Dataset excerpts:
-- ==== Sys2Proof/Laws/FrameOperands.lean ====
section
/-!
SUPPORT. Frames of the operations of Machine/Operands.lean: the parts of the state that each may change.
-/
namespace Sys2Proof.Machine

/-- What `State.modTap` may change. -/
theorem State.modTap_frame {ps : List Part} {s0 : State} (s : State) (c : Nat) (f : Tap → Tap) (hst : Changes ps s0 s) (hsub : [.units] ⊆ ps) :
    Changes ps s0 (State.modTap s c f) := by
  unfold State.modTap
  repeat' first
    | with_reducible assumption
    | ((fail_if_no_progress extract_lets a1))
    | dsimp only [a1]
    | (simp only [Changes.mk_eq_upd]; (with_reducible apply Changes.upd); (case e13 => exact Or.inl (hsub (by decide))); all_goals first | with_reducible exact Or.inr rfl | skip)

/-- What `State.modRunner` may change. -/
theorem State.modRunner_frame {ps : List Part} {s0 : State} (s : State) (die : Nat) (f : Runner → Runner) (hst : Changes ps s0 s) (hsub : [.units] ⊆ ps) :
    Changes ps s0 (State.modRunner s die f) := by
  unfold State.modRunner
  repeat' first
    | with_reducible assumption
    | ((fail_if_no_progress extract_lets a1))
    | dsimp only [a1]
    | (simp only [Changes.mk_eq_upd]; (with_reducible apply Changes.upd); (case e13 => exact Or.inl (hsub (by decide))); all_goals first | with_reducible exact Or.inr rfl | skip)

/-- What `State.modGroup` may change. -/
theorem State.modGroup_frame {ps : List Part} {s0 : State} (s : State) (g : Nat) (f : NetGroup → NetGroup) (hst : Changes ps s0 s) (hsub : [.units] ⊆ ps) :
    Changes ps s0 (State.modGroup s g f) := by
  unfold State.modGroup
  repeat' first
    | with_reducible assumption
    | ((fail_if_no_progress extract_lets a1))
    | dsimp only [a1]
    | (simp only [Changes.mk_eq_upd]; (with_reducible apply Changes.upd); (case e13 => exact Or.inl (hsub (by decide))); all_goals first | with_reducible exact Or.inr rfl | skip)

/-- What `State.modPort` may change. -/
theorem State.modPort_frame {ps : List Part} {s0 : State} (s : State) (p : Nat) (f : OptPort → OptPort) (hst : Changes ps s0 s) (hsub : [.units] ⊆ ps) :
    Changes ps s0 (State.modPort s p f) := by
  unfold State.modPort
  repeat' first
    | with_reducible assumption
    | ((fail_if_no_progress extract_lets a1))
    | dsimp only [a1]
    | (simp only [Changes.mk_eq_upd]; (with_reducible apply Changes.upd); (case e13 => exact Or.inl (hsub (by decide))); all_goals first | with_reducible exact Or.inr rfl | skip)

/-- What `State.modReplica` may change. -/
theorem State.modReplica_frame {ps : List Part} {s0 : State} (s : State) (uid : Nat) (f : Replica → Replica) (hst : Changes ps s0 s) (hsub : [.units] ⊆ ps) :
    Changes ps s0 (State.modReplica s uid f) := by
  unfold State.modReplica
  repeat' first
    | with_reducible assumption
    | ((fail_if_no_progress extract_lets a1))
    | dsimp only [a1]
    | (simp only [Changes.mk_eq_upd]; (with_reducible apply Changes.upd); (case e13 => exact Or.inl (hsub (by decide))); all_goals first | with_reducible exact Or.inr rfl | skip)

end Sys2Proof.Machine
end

▶ [Work request]
Look above and return each line of the records exactly, from the very first through the line with "Changes ps s0 (State.modGroup", both included.

▶ [Completed exercise]
-- ==== Sys2Proof/Laws/FrameOperands.lean ====
section
/-!
SUPPORT. Frames of the operations of Machine/Operands.lean: the parts of the state that each may change.
-/
namespace Sys2Proof.Machine

/-- What `State.modTap` may change. -/
theorem State.modTap_frame {ps : List Part} {s0 : State} (s : State) (c : Nat) (f : Tap → Tap) (hst : Changes ps s0 s) (hsub : [.units] ⊆ ps) :
    Changes ps s0 (State.modTap s c f) := by
  unfold State.modTap
  repeat' first
    | with_reducible assumption
    | ((fail_if_no_progress extract_lets a1))
    | dsimp only [a1]
    | (simp only [Changes.mk_eq_upd]; (with_reducible apply Changes.upd); (case e13 => exact Or.inl (hsub (by decide))); all_goals first | with_reducible exact Or.inr rfl | skip)

/-- What `State.modRunner` may change. -/
theorem State.modRunner_frame {ps : List Part} {s0 : State} (s : State) (die : Nat) (f : Runner → Runner) (hst : Changes ps s0 s) (hsub : [.units] ⊆ ps) :
    Changes ps s0 (State.modRunner s die f) := by
  unfold State.modRunner
  repeat' first
    | with_reducible assumption
    | ((fail_if_no_progress extract_lets a1))
    | dsimp only [a1]
    | (simp only [Changes.mk_eq_upd]; (with_reducible apply Changes.upd); (case e13 => exact Or.inl (hsub (by decide))); all_goals first | with_reducible exact Or.inr rfl | skip)

/-- What `State.modGroup` may change. -/
theorem State.modGroup_frame {ps : List Part} {s0 : State} (s : State) (g : Nat) (f : NetGroup → NetGroup) (hst : Changes ps s0 s) (hsub : [.units] ⊆ ps) :
    Changes ps s0 (State.modGroup s g f) := by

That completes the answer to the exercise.